Queer Your Ears November 2019: New Music From Queer & Trans Artists

For some of you, it’s “cuffing season,” and you want sexy sultry tunes for quiet nights by the fireplace on a bear skin rug… or whatever. We’ve got a little bit of that — depending on whether you’re in awe of or repulsed by the concept of eternity. For others of you, it’s time to eat and hibernate and, probably, contemplate. I’ve got some of that too! For me, it’s finally cool enough out to wear the dope leather jacket I just bought! I am going through a soft goth/punk phase, OK? It’s fine. But I really found myself loving Erin Anne’s riot grrl-by-way-of-2019 rock this past month.

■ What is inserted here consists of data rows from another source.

/-! `logEvent` -/

@[simp] theorem logEvent_power (s : State) (k : EventKind) (o t d : Byte) (a : Word) : (logEvent s k o t d a).power = s.power := by unfold logEvent; split <;> rfl
@[simp] theorem logEvent_resetN (s : State) (k : EventKind) (o t d : Byte) (a : Word) : (logEvent s k o t d a).resetN = s.resetN := by unfold logEvent; split <;> rfl
@[simp] theorem logEvent_guardN (s : State) (k : EventKind) (o t d : Byte) (a : Word) : (logEvent s k o t d a).guardN = s.guardN := by unfold logEvent; split <;> rfl
@[simp] theorem logEvent_portA (s : State) (k : EventKind) (o t d : Byte) (a : Word) : (logEvent s k o t d a).portA = s.portA := by unfold logEvent; split <;> rfl
@[simp] theorem logEvent_portM (s : State) (k : EventKind) (o t d : Byte) (a : Word) : (logEvent s k o t d a).portM = s.portM := by unfold logEvent; split <;> rfl
@[simp] theorem logEvent_array (s : State) (k : EventKind) (o t d : Byte) (a : Word) : (logEvent s k o t d a).array = s.array := by unfold logEvent; split <;> rfl
@[simp] theorem logEvent_pool (s : State) (k : EventKind) (o t d : Byte) (a : Word) : (logEvent s k o t d a).pool = s.pool := by unfold logEvent; split <;> rfl
@[simp] theorem logEvent_queue (s : State) (k : EventKind) (o t d : Byte) (a : Word) : (logEvent s k o t d a).queue = s.queue := by unfold logEvent; split <;> rfl
@[simp] theorem logEvent_suspend (s : State) (k : EventKind) (o t d : Byte) (a : Word) : (logEvent s k o t d a).suspend = s.suspend := by unfold logEvent; split <;> rfl
@[simp] theorem logEvent_quantum (s : State) (k : EventKind) (o t d : Byte) (a : Word) : (logEvent s k o t d a).quantum = s.quantum := by unfold logEvent; split <;> rfl
@[simp] theorem logEvent_hold (s : State) (k : EventKind) (o t d : Byte) (a : Word) : (logEvent s k o t d a).hold = s.hold := by unfold logEvent; split <;> rfl
@[simp] theorem logEvent_slot0 (s : State) (k : EventKind) (o t d : Byte) (a : Word) : (logEvent s k o t d a).slot0 = s.slot0 := by unfold logEvent; split <;> rfl
@[simp] theorem logEvent_slot1 (s : State) (k : EventKind) (o t d : Byte) (a : Word) : (logEvent s k o t d a).slot1 = s.slot1 := by unfold logEvent; split <;> rfl
@[simp] theorem logEvent_watchdog (s : State) (k : EventKind) (o t d : Byte) (a : Word) : (logEvent s k o t d a).watchdog = s.watchdog := by unfold logEvent; split <;> rfl
@[simp] theorem logEvent_started (s : State) (k : EventKind) (o t d : Byte) (a : Word) : (logEvent s k o t d a).started = s.started := by unfold logEvent; split <;> rfl
@[simp] theorem logEvent_activeImage (s : State) (k : EventKind) (o t d : Byte) (a : Word) : (logEvent s k o t d a).activeImage = s.activeImage := by unfold logEvent; split <;> rfl
@[simp] theorem logEvent_stagingImage (s : State) (k : EventKind) (o t d : Byte) (a : Word) : (logEvent s k o t d a).stagingImage = s.stagingImage := by unfold logEvent; split <;> rfl
@[simp] theorem logEvent_dirty (s : State) (k : EventKind) (o t d : Byte) (a : Word) : (logEvent s k o t d a).dirty = s.dirty := by unfold logEvent; split <;> rfl
@[simp] theorem logEvent_validation (s : State) (k : EventKind) (o t d : Byte) (a : Word) : (logEvent s k o t d a).validation = s.validation := by unfold logEvent; split <;> rfl
@[simp] theorem logEvent_store0 (s : State) (k : EventKind) (o t d : Byte) (a : Word) : (logEvent s k o t d a).store0 = s.store0 := by unfold logEvent; split <;> rfl
@[simp] theorem logEvent_store1 (s : State) (k : EventKind) (o t d : Byte) (a : Word) : (logEvent s k o t d a).store1 = s.store1 := by unfold logEvent; split <;> rfl
@[simp] theorem logEvent_class0 (s : State) (k : EventKind) (o t d : Byte) (a : Word) : (logEvent s k o t d a).class0 = s.class0 := by unfold logEvent; split <;> rfl
@[simp] theorem logEvent_class1 (s : State) (k : EventKind) (o t d : Byte) (a : Word) : (logEvent s k o t d a).class1 = s.class1 := by unfold logEvent; split <;> rfl
@[simp] theorem logEvent_selected (s : State) (k : EventKind) (o t d : Byte) (a : Word) : (logEvent s k o t d a).selected = s.selected := by unfold logEvent; split <;> rfl
@[simp] theorem logEvent_generation (s : State) (k : EventKind) (o t d : Byte) (a : Word) : (logEvent s k o t d a).generation = s.generation := by unfold logEvent; split <;> rfl
@[simp] theorem logEvent_commitRun (s : State) (k : EventKind) (o t d : Byte) (a : Word) : (logEvent s k o t d a).commitRun = s.commitRun := by unfold logEvent; split <;> rfl
@[simp] theorem logEvent_fuse (s : State) (k : EventKind) (o t d : Byte) (a : Word) : (logEvent s k o t d a).fuse = s.fuse := by unfold logEvent; split <;> rfl
@[simp] theorem logEvent_sessionLock (s : State) (k : EventKind) (o t d : Byte) (a : Word) : (logEvent s k o t d a).sessionLock = s.sessionLock := by unfold logEvent; split <;> rfl
@[simp] theorem logEvent_sealStore (s : State) (k : EventKind) (o t d : Byte) (a : Word) : (logEvent s k o t d a).sealStore = s.sealStore := by unfold logEvent; split <;> rfl
@[simp] theorem logEvent_sealLocks (s : State) (k : EventKind) (o t d : Byte) (a : Word) : (logEvent s k o t d a).sealLocks = s.sealLocks := by unfold logEvent; split <;> rfl
@[simp] theorem logEvent_jobs (s : State) (k : EventKind) (o t d : Byte) (a : Word) : (logEvent s k o t d a).jobs = s.jobs := by unfold logEvent; split <;> rfl
@[simp] theorem logEvent_engine (s : State) (k : EventKind) (o t d : Byte) (a : Word) : (logEvent s k o t d a).engine = s.engine := by unfold logEvent; split <;> rfl
@[simp] theorem logEvent_current (s : State) (k : EventKind) (o t d : Byte) (a : Word) : (logEvent s k o t d a).current = s.current := by unfold logEvent; split <;> rfl
@[simp] theorem logEvent_cursor (s : State) (k : EventKind) (o t d : Byte) (a : Word) : (logEvent s k o t d a).cursor = s.cursor := by unfold logEvent; split <;> rfl
@[simp] theorem logEvent_crc (s : State) (k : EventKind) (o t d : Byte) (a : Word) : (logEvent s k o t d a).crc = s.crc := by unfold logEvent; split <;> rfl
@[simp] theorem logEvent_jobIdNext (s : State) (k : EventKind) (o t d : Byte) (a : Word) : (logEvent s k o t d a).jobIdNext = s.jobIdNext := by unfold logEvent; split <;> rfl
@[simp] theorem logEvent_jobAttn (s : State) (k : EventKind) (o t d : Byte) (a : Word) : (logEvent s k o t d a).jobAttn = s.jobAttn := by unfold logEvent; split <;> rfl
@[simp] theorem logEvent_aborted (s : State) (k : EventKind) (o t d : Byte) (a : Word) : (logEvent s k o t d a).aborted = s.aborted := by unfold logEvent; split <;> rfl
@[simp] theorem logEvent_irqA (s : State) (k : EventKind) (o t d : Byte) (a : Word) : (logEvent s k o t d a).irqA = s.irqA := by unfold logEvent; split <;> rfl
@[simp] theorem logEvent_irqM (s : State) (k : EventKind) (o t d : Byte) (a : Word) : (logEvent s k o t d a).irqM = s.irqM := by unfold logEvent; split <;> rfl
@[simp] theorem logEvent_pending (s : State) (k : EventKind) (o t d : Byte) (a : Word) : (logEvent s k o t d a).pending = s.pending := by unfold logEvent; split <;> rfl
@[simp] theorem logEvent_arriving (s : State) (k : EventKind) (o t d : Byte) (a : Word) : (logEvent s k o t d a).arriving = s.arriving := by unfold logEvent; split <;> rfl
@[simp] theorem logEvent_instantLeft (s : State) (k : EventKind) (o t d : Byte) (a : Word) : (logEvent s k o t d a).instantLeft = s.instantLeft := by unfold logEvent; split <;> rfl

The music this month is really diverse, though! I’m excited to feature two different Black artists, because last month there were none! I’ve been listening to Denitia’s album for literally months, but couldn’t feature it because it wasn’t out yet. I’m so excited to share her groovy, modern rock-influenced R&B with y’all. And Moor Mother… I’m not sure what to say. Her album is intense.

There are only four features this month, though, because there were so many incredible releases I wanted to cover. So I figured I’d do an extended, quick-fire Honorable Mentions. Big names like Mary Lambert (and Frank Ocean and King Princess, who you can read about on every other website) released music this month. Brazilian queens Pabllo Vittar and Gloria Groove had incredible EPs that remind me how much I want to learn Portuguese. I was really impressed with Sarah Jaffe’s EP, it’s one of those indie pop albums that is 100% earworms. And TR/ST and Ziúr are making incredible electronica as always. And there were 50+ singles just in the last few weeks, so I made a Spotify playlist just for this month’s tunes so I could embed it here! However, here’s the link to the massive, fast-growing comprehensive QYE playlist as well, which has every song ever featured here that’s on Spotify. Enjoy!

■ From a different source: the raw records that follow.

-- ==== Sys2Proof/Tests/CommandWitnesses.lean ====
section
/-! SUPPORT. For each statement about requests, jobs, the sequencer, resets and the store, a state and
operands that meet its hypotheses together. -/

namespace Sys2Proof.Tests

open Sys2Proof Sys2Proof.Machine

set_option Elab.async false

/-! ### Port settings -/

theorem witness_PortSettings :
    Arrives State.reset .a .setLanes (fr [2]) ∧ (2 : Byte).toNat ≤ 2
      ∧ Arrives State.reset .a .setLanes (fr [3]) ∧ 2 < (3 : Byte).toNat
      ∧ Arrives State.reset .m .setWait (fr [15]) ∧ (15 : Byte).toNat ≤ 15
      ∧ Arrives State.reset .m .setWait (fr [16]) ∧ 15 < (16 : Byte).toNat
      ∧ Arrives State.reset .a .setWrap (fr [3]) ∧ (3 : Byte).toNat ≤ 3
      ∧ Arrives State.reset .a .setWrap (fr [4]) ∧ 3 < (4 : Byte).toNat
      ∧ Arrives State.reset .m .setIrqMask (fr [255]) ∧ Arrives State.reset .a .resetArm (fr []) :=
  ⟨arrives_of (by decide +kernel), by decide, arrives_of (by decide +kernel), by decide,
    arrives_of (by decide +kernel), by decide, arrives_of (by decide +kernel), by decide,
    arrives_of (by decide +kernel), by decide, arrives_of (by decide +kernel), by decide,
    arrives_of (by decide +kernel), arrives_of (by decide +kernel)⟩

/-! ### Modifying the array -/

theorem witness_ArmingAndGuardChecks_arming :
    requestOf (.sealLock .m (fr [0])) = some (.m, .sealLock, fr [0]) ∧ needsArming .sealLock = true
      ∧ Arrives State.reset .m .sealLock (fr [0]) ∧ (State.reset.port .m).wel = false :=
  ⟨rfl, rfl, arrives_of (by decide +kernel), rfl⟩

/-- The frame of a program of one byte at the last byte of page 0. -/
def programFrame : Frame := fr [0, 0, 0, 0xFF, 0xAB]

theorem arrives_program (s : State)
    (h : (arrivesB s .a .pageProgram programFrame && (s.port .a).wel) = true) :
    ModifyArrives s .a .pageProgram programFrame := by
  simp only [Bool.and_eq_true] at h
  exact ⟨arrives_of h.1, h.2, by decide +kernel, fun _ => by decide +kernel⟩

theorem arrives_erase (s : State) (p : Port)
    (h : (arrivesB s p .sectorErase (fr [0, 0, 0, 0]) && (s.port p).wel) = true) :
    ModifyArrives s p .sectorErase (fr [0, 0, 0, 0]) := by
  simp only [Bool.and_eq_true] at h
  exact ⟨arrives_of h.1, h.2, by decide +kernel, nofun⟩

theorem witness_ModifyRequestIsQueued :
    (let s := arm .a State.reset;
      modifyOf (.pageProgram .a programFrame) = some (.a, .pageProgram, programFrame)
        ∧ ModifyArrives s .a .pageProgram programFrame
        ∧ TargetFound s .a (be32 programFrame.bytes 0).toNat 255 (some 0)
        ∧ NotTrapped s .pageProgram (some 0) ∧ RoomFound s .a .pageProgram ∧ s.queue.length < 8)
      ∧ (let s := arm .m (queued (List.replicate 3 (erase .m .waiting)));
      ModifyArrives s .m .sectorErase (fr [0, 0, 0, 0])
        ∧ TargetFound s .m (be32 (fr [0, 0, 0, 0]).bytes 0).toNat 0 none
        ∧ NotTrapped s .sectorErase none ∧ RoomFound s .m .sectorErase ∧ s.queue.length < 8) :=
  ⟨⟨rfl, arrives_program _ (by decide +kernel),
      .inr ⟨rfl, 0, rfl, by decide +kernel, by decide +kernel⟩,
      fun j h => by cases h; decide +kernel,
      ⟨by decide +kernel, by decide +kernel, fun _ => by decide +kernel⟩, by decide +kernel⟩,
    arrives_erase _ _ (by decide +kernel), .inl ⟨rfl, by decide +kernel, rfl, by decide +kernel⟩,
    nofun, ⟨by decide +kernel, by decide +kernel, nofun⟩, by decide +kernel⟩

/-- A position of the latch that two data bytes fall on keeps the later one, and one that none falls on
leaves FFh; the buffer taken is the lowest free one. -/
theorem witness_ModifyRequestIsQueued_buffer :
    let data := 0x11#8 :: List.replicate 256 0x22#8
    let content := bufferFromLatch (endedWith State.reset .a 255 data) .a
    (0 < data.length ∧ (255 + 0) % 256 = 255 ∧ (255 + 256) % 256 = 255)
      ∧ memRead content 255 = 0x22 ∧ memRead content 0 = 0x22
      ∧ memRead (bufferFromLatch (endedWith State.reset .a 255 [0x11]) .a) 254 = 0xFF
      ∧ memRead (bufferFromLatch (endedWith State.reset .a 255 [0x11]) .a) 255 = 0x11
      ∧ freeBuffer? (buffered .a State.reset) = some 1 := by
  decide +kernel

/-- A request that is trapped while the watchdog has not lapsed, with slot 0 EMPTY or slot 1 only. -/
theorem witness_TrappedRequests_held :
    let s := arm .a (trapping State.reset);
    modifyOf (.pageProgram .a programFrame) = some (.a, .pageProgram, programFrame)
      ∧ ModifyArrives s .a .pageProgram programFrame
      ∧ TargetFound s .a (be32 programFrame.bytes 0).toNat 255 (some 0)
      ∧ Trapped s .pageProgram (some 0) 0 ∧ RoomFound s .a .pageProgram
      ∧ s.watchdog.state ≠ .lapsed ∧ (s.slot .s0).state = .empty
      ∧ (let t := slotted heldErase s;
        (t.slot .s1).state = .empty ∧ t.slot0.state ≠ .empty) :=
  ⟨rfl, arrives_program _ (by decide +kernel),
    .inr ⟨rfl, 0, rfl, by decide +kernel, by decide +kernel⟩, ⟨rfl, by decide +kernel⟩,
    ⟨by decide +kernel, by decide +kernel, fun _ => by decide +kernel⟩, by decide +kernel,
    by decide +kernel, by decide +kernel⟩

/-- A request that is trapped while LAPSED: DENY, RELEASE, and RELEASE with a full queue. -/
theorem witness_TrappedRequests_lapsed :
    (let s := arm .a (watching .lapsed 0 0 (trapping State.reset));
      ModifyArrives s .a .pageProgram programFrame
        ∧ TargetFound s .a (be32 programFrame.bytes 0).toNat 255 (some 0)
        ∧ Trapped s .pageProgram (some 0) 0 ∧ RoomFound s .a .pageProgram
        ∧ s.watchdog.state = .lapsed ∧ s.activeImage.entries[(0 : Fin 16)].defaultAction ≠ 1)
      ∧ (let s := arm .a (watching .lapsed 0 0
        (withEntry0 (fun e => { e with trapPolicy := 2, defaultAction := 1 }) (queued fullQueue)));
      ModifyArrives s .a .pageProgram programFrame ∧ Trapped s .pageProgram (some 0) 0
        ∧ RoomFound s .a .pageProgram ∧ s.activeImage.entries[(0 : Fin 16)].defaultAction = 1
        ∧ 8 ≤ s.queue.length ∧ { s with queue := [] }.queue.length < 8) :=
  ⟨⟨arrives_program _ (by decide +kernel),
      .inr ⟨rfl, 0, rfl, by decide +kernel, by decide +kernel⟩, ⟨rfl, by decide +kernel⟩,
      ⟨by decide +kernel, by decide +kernel, fun _ => by decide +kernel⟩, by decide +kernel,
      by decide +kernel⟩,
    arrives_program _ (by decide +kernel), ⟨rfl, by decide +kernel⟩,
    ⟨by decide +kernel, by decide +kernel, fun _ => by decide +kernel⟩, by decide +kernel,
    by decide +kernel, by decide +kernel⟩

/-- The refusals of steps 3 to 6. -/
theorem witness_ModifyRefusals_target :
    (Arrives (arm .a State.reset) .a (modifyCommand .sectorErase) (fr [2, 0, 0, 0])
        ∧ 0x2000000 ≤ (be32 (fr [2, 0, 0, 0]).bytes 0).toNat)
      ∧ (Arrives (arm .a State.reset) .a (modifyCommand .pageProgram) (fr [1, 255, 255, 255])
        ∧ (be32 (fr [1, 255, 255, 255]).bytes 0).toNat < 0x2000000
        ∧ (fr [1, 255, 255, 255]).bytes.length = 4)
      ∧ (let s := arm .a (withEntry0 (fun _ => clearedEntry) State.reset);
        ModifyArrives s .a .sectorErase (fr [0, 0, 0, 0]) ∧ translate s.activeImage 0 = none)
      ∧ (let s := arm .a (withEntry0 (fun e => { e with aRights := 1 }) State.reset);
        ModifyArrives s .a .sectorErase (fr [0, 0, 0, 0])
          ∧ translate s.activeImage 0 = some (0, 0)
          ∧ s.activeImage.entries[(0 : Fin 16)].aRights ≠ 2)
      ∧ (let s := arm .m (withEntry0 (fun e => { e with mRights := 1 }) State.reset);
        ModifyArrives s .m .sectorErase (fr [0, 0, 0, 0])
          ∧ partitionOf s.activeImage 0 = some 0
          ∧ s.activeImage.entries[(0 : Fin 16)].mRights ≠ 2)
      ∧ (let s := arm .m (withEntry0 (fun _ => clearedEntry) { State.reset with sessionLock := true });
        ModifyArrives s .m .sectorErase (fr [0, 0, 0, 0])
          ∧ partitionOf s.activeImage 0 = none ∧ guardPermits s = false) :=
  ⟨⟨arrives_of (by decide +kernel), by decide +kernel⟩,
    ⟨arrives_of (by decide +kernel), by decide +kernel, by decide⟩,
    ⟨arrives_erase _ _ (by decide +kernel), by decide +kernel⟩,
    ⟨arrives_erase _ _ (by decide +kernel), by decide +kernel, by decide +kernel⟩,
    ⟨arrives_erase _ _ (by decide +kernel), by decide +kernel, by decide +kernel⟩,
    arrives_erase _ _ (by decide +kernel), by decide +kernel, by decide +kernel⟩

/-- The refusals of steps 7 to 11. -/
theorem witness_ModifyRefusals_room :
    (let s := arm .a (queued [entry .commit .m .nothing .waiting]);
      ModifyArrives s .a .pageProgram programFrame
        ∧ TargetFound s .a (be32 programFrame.bytes 0).toNat 255 (some 0)
        ∧ barrierPending s = true)
      ∧ (let s := arm .a (queued (List.replicate 4 (erase .a .waiting)));
        ModifyArrives s .a .pageProgram programFrame ∧ barrierPending s = false
          ∧ 4 ≤ outstanding s .a)
      ∧ (let s := arm .a { State.reset with pool := Vector.replicate 6 (some ⟨.a, []⟩) };
        ModifyArrives s .a .pageProgram programFrame ∧ barrierPending s = false
          ∧ outstanding s .a < 4 ∧ bufferShort s (portOrigin .a) = true)
      ∧ (let s := arm .a (trapping { slotted heldErase State.reset with slot1 := heldErase });
        ModifyArrives s .a .pageProgram programFrame ∧ RoomFound s .a .pageProgram
          ∧ Trapped s .pageProgram (some 0) 0 ∧ s.watchdog.state ≠ .lapsed
          ∧ s.slot0.state ≠ .empty ∧ s.slot1.state ≠ .empty)
      ∧ (let s := arm .a (queued fullQueue);
        ModifyArrives s .a .pageProgram programFrame ∧ RoomFound s .a .pageProgram
          ∧ NotTrapped s .pageProgram (some 0) ∧ 8 ≤ s.queue.length) :=
  ⟨⟨arrives_program _ (by decide +kernel),
      .inr ⟨rfl, 0, rfl, by decide +kernel, by decide +kernel⟩, by decide +kernel⟩,
    ⟨arrives_program _ (by decide +kernel), by decide +kernel, by decide +kernel⟩,
    ⟨arrives_program _ (by decide +kernel), by decide +kernel, by decide +kernel,
      by decide +kernel⟩,
    ⟨arrives_program _ (by decide +kernel),
      ⟨by decide +kernel, by decide +kernel, fun _ => by decide +kernel⟩, ⟨rfl, by decide +kernel⟩,
      by decide +kernel, by decide +kernel, by decide +kernel⟩,
    arrives_program _ (by decide +kernel),
    ⟨by decide +kernel, by decide +kernel, fun _ => by decide +kernel⟩,
    fun j h => by cases h; decide +kernel, by decide +kernel⟩

theorem witness_CancelSuspendResume_cancel :
    (Arrives State.reset .a .cancel (fr [0]) ∧ byteAt (fr [0]).bytes 0 = 0)
      ∧ (slotNamed State.reset .a 9 = none ∧ State.reset.queue.find? (namedBy .a 9) = none)
      ∧ (let s := queued [erase .a .active];
        Arrives s .a .cancel (fr [9]) ∧ (9 : Byte) ≠ 0 ∧ slotNamed s .a 9 = none
          ∧ s.queue.find? (namedBy .a 9) = some (erase .a .active)
          ∧ (erase .a .active).state ≠ .waiting)
      ∧ (let s := queued [erase .a .waiting];
        slotNamed s .a 9 = none ∧ s.queue.find? (namedBy .a 9) = some (erase .a .waiting)
          ∧ (erase .a .waiting).state = .waiting)
      ∧ (let s := slotted heldErase State.reset;
        Arrives s .a .cancel (fr [9]) ∧ slotNamed s .a 9 = some .s0) :=
  ⟨⟨arrives_of (by decide +kernel), by decide⟩, by decide +kernel,
    ⟨arrives_of (by decide +kernel), by decide +kernel, by decide +kernel, by decide +kernel,
      by decide +kernel⟩, by decide +kernel, arrives_of (by decide +kernel), by decide +kernel⟩

theorem witness_CancelSuspendResume :
    (let s := queued [erase .a .active];
      Arrives s .a .suspend (fr []) ∧ activeEntry s = some (erase .a .active)
        ∧ isEraseKind (erase .a .active).kind = true ∧ mayCommand .a (erase .a .active) = true
        ∧ suspendedEntry s = none)
      ∧ (Arrives State.reset .a .suspend (fr []) ∧ activeEntry State.reset = none)
      ∧ (let s := queued [erase .m .active];
        Arrives s .a .suspend (fr []) ∧ mayCommand .a (erase .m .active) = false)
      ∧ (let s := queued [erase .a .suspended, erase .a .active];
        Arrives s .a .suspend (fr []) ∧ activeEntry s = some (erase .a .active)
          ∧ suspendedEntry s ≠ none)
      ∧ (let s := queued [erase .m .suspended];
        Arrives s .m .resume (fr []) ∧ suspendedEntry s = some (erase .m .suspended)
          ∧ mayCommand .m (erase .m .suspended) = true
          ∧ mayCommand .a (erase .m .suspended) = false)
      ∧ (Arrives State.reset .m .resume (fr []) ∧ suspendedEntry State.reset = none) :=
  ⟨⟨arrives_of (by decide +kernel), by decide +kernel, by decide, by decide, by decide +kernel⟩,
    ⟨arrives_of (by decide +kernel), by decide +kernel⟩,
    ⟨arrives_of (by decide +kernel), by decide⟩,
    ⟨arrives_of (by decide +kernel), by decide +kernel, by decide +kernel⟩,
    ⟨arrives_of (by decide +kernel), by decide +kernel, by decide, by decide⟩,
    arrives_of (by decide +kernel), by decide +kernel⟩

/-! ### Configuration -/

/-- The frame of TABLE_WRITE_ENTRY with the factory entry at an index. -/
def entryFrame (i : Byte) : Frame := fr (i :: entryBytes factoryEntry)

theorem witness_StagingEdits :
    guardPermits State.reset = true ∧ barrierPending State.reset = false
      ∧ (Arrives State.reset .m .tableWriteEntry (entryFrame 15)
        ∧ (byteAt (entryFrame 15).bytes 0).toNat = (15 : Fin 16).val
        ∧ entryInRange (entryOf ((entryFrame 15).bytes.drop 1)) = true)
      ∧ (Arrives State.reset .m .tableWriteEntry (entryFrame 16)
        ∧ 16 ≤ (byteAt (entryFrame 16).bytes 0).toNat)
      ∧ Arrives State.reset .m .stageFromActive (fr [])
      ∧ (Arrives State.reset .m .settingsWriteStaged (fr [12, 1])
        ∧ settingInRange 12 1 = true ∧ settingInRange 12 2 = false)
      ∧ (Arrives State.reset .m .settingsWriteStaged (fr [13, 0])
        ∧ 12 < (byteAt (fr [13, 0]).bytes 0).toNat) :=
  ⟨by decide +kernel, by decide +kernel,
    ⟨arrives_of (by decide +kernel), by decide, by decide +kernel⟩,
    ⟨arrives_of (by decide +kernel), by decide⟩, arrives_of (by decide +kernel),
    ⟨arrives_of (by decide +kernel), by decide, by decide⟩, arrives_of (by decide +kernel),
    by decide⟩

https://open.spotify.com/playlist/3TxgshEOJyosUFN1edI8Ro?si=xZo0S51wR2yXMzgdia02JQ


Denitia Touch Of The Sky

For Fans Of: The Internet, Bells Atlas, The Seshen

Considering one’s diminutiveness is nearly obligatory when one looks out to, or even contemplates, massive things like the ocean or the solar system. This can be taken in many ways; recognizing one’s own lack of significance on the goings on of the universe, for example, can be a blow to the ego. On the other hand, to know that the universe will keep turning, the ocean will keep churning, no matter what one does can also be comforting: why get too pressed about the little stresses and pressures of one little life?

Like Laurel vs. Yanny or The Dress, Denitia’s Touch of the Sky is an album that probably either sounds like heartbreak and yearning, or expansiveness and comfort, depending on your perspective. Which do you feel when you look out the ocean, at the sky? “The ocean just represents infinite possibilities to me… the ocean and the wide open sky over the ocean has everything to do with the sound of this music,” she told Pop Dust.

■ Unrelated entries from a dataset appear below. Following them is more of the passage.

-- ==== Sys2Proof/Tests/Slice0.lean ====
section
/-! SUPPORT. Tests: each well-formedness check refuses a term, and small checks of each row, their
expected values worked out by hand from the rule that the row's test names. -/

namespace Sys2Proof.Tests

open Sys2Proof Sys2Proof.Machine

set_option Elab.async false

/-! ### Well-formedness -/

/-- R13: the first byte of a continuation transaction is 00h or 01h. -/
theorem test_wf_continuation_lead :
    (Instr.continuationTransaction .a (fr [2, 0, 0, 0, 0xA5])).wf = false
      ∧ (Instr.continuationTransaction .a (fr [])).wf = false
      ∧ (Instr.continuationTransaction .a (fr [1, 0, 0, 0, 0xA5])).wf = true := by decide

/-- R8: 11h is a command of both ports; 90h is one of Port M alone. -/
theorem test_wf_unknown_command :
    (Instr.unknownCommand .a 0x11 (fr [])).wf = false ∧ (Instr.unknownCommand .m 0x90 (fr [])).wf = false
      ∧ (Instr.unknownCommand .a 0x90 (fr [])).wf = true := by decide

/-- R6: output follows the frame. -/
theorem test_wf_fetch_needs_a_frame : (Instr.dataByteFetch .a []).wf = false := by decide

/-- R74: the largest target is a 64 KB block. -/
theorem test_wf_stuck_in_target :
    (Instr.operationCompletion [(65536, 1)]).wf = false
      ∧ (Instr.operationCompletion [(65535, 1)]).wf = true := by decide

/-- Chapter 8.3: a store slot has 213 bytes. -/
theorem test_wf_leftover :
    (Instr.powerLoss { slot := some (List.replicate 212 0) }).wf = false
      ∧ (Instr.resetNAssert { active := [(65536, 1)] }).wf = false
      ∧ (Instr.powerOn { suspended := [(65536, 1)] }).wf = false
      ∧ (Instr.powerOn { slot := some (List.replicate 213 0) }).wf = true := by decide +kernel

/-! ### Encodings that the manual writes out -/

/-- Chapter 11.2, a code of each family, and R8. -/
theorem test_command_codes :
    decodeCommand 0x11 = some .read ∧ decodeCommand 0x30 = some .pageProgram
      ∧ decodeCommand 0x44 = some .cancel ∧ decodeCommand 0x50 = some .readPortStatus
      ∧ decodeCommand 0x60 = some .setLanes ∧ decodeCommand 0x71 = some .resetPort
      ∧ decodeCommand 0x81 = some .readSeal ∧ decodeCommand 0x95 = some .swapViews
      ∧ decodeCommand 0xA2 = some .mailboxRedirect ∧ decodeCommand 0xB0 = some .heartbeat
      ∧ decodeCommand 0xC0 = some .jobLoad ∧ decodeCommand 0xD1 = some .eventPeek
      ∧ decodeCommand 0xE2 = some .guardFuse ∧ decodeCommand 0x99 = none
      ∧ decodeFor .a 0x7B = some .wake ∧ decodeFor .a 0x7A = none := by decide

/-- R129: the check value of the CRC-32. -/
theorem test_crc32_check_value :
    crc32 0xFFFFFFFF [0x31, 0x32, 0x33, 0x34, 0x35, 0x36, 0x37, 0x38, 0x39] = 0xCBF43926 := by
  decide +kernel

/-- R138: the shipped device's slot 0 is VALID, an erased slot BLANK, a slot with one bit wrong TORN. -/
theorem test_slot_classes :
    classify (slotOf 1 factoryImage) = .valid ∧ classify blankSlot = .blank
      ∧ classify (slotWithStuck (slotOf 1 factoryImage) [(5, 1)]) = .torn := by decide +kernel

/-- R132 and chapter 4.9: the factory image's first bytes. -/
theorem test_factory_image_bytes :
    (imageToBytes factoryImage).length = 205
      ∧ (imageToBytes factoryImage).take 25
        = [0, 0, 8, 8, 2, 2, 0, 0, 0xFF, 0x32, 0, 0x14, 0,
          0x01, 0, 0, 0x02, 0, 0, 0, 0x02, 0x02, 0, 0, 0xFF] := by decide +kernel

/-- R171: 57 bytes, the device's name first. -/
theorem test_identification :
    Config.identification.length = 57 ∧ Config.identification.take 3 = [0x50, 0x56, 0x32] := by decide

/-- Chapter 9.3 and 9.4: the bytes of the records. -/
theorem test_record_bytes :
    completionBytes ⟨9, .blockErase, .denied, true, true⟩ = [9, 3, 2, 3]
      ∧ eventBytes ⟨0x0102, .jobFault, 3, 4, 5, 0x01020304⟩
        = [1, 2, 0x12, 3, 4, 5, 1, 2, 3, 4] := by decide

Lyrically, she touches on the perils of nostalgia, the promise of self-evolution, and the solace of family and romantic love. Denitia wrote, played, and produced the entire album on her own, which brings modern rock, R&B, and electronica together to evoke a cinematic vastness, with layered vocals, shifting, expansive synths, warm electronic percussion, and lots of guitar reverb. To me, it’s comforting and beautiful.


Moor Mother, Analog Fluids of Sonic Black Holes

For Fans Of: Saul Williams, Death Grips, Backxwash

OK, this is not going to be for everyone. A mixture between spoken word, discordant noise, punk, hip-hop, and queer Black futurist political polemic, Moor Mother’s new album is intense, unsettling, and awe-strikingly powerful. Camae Ayewa, member of the Black Quantum Futurism Collective, is a poet, visual artist, and workshop facilitator in addition to being a musician. Those identities, and that futurist politic, are all over this record. It sounds like the future. Or the past. Or both.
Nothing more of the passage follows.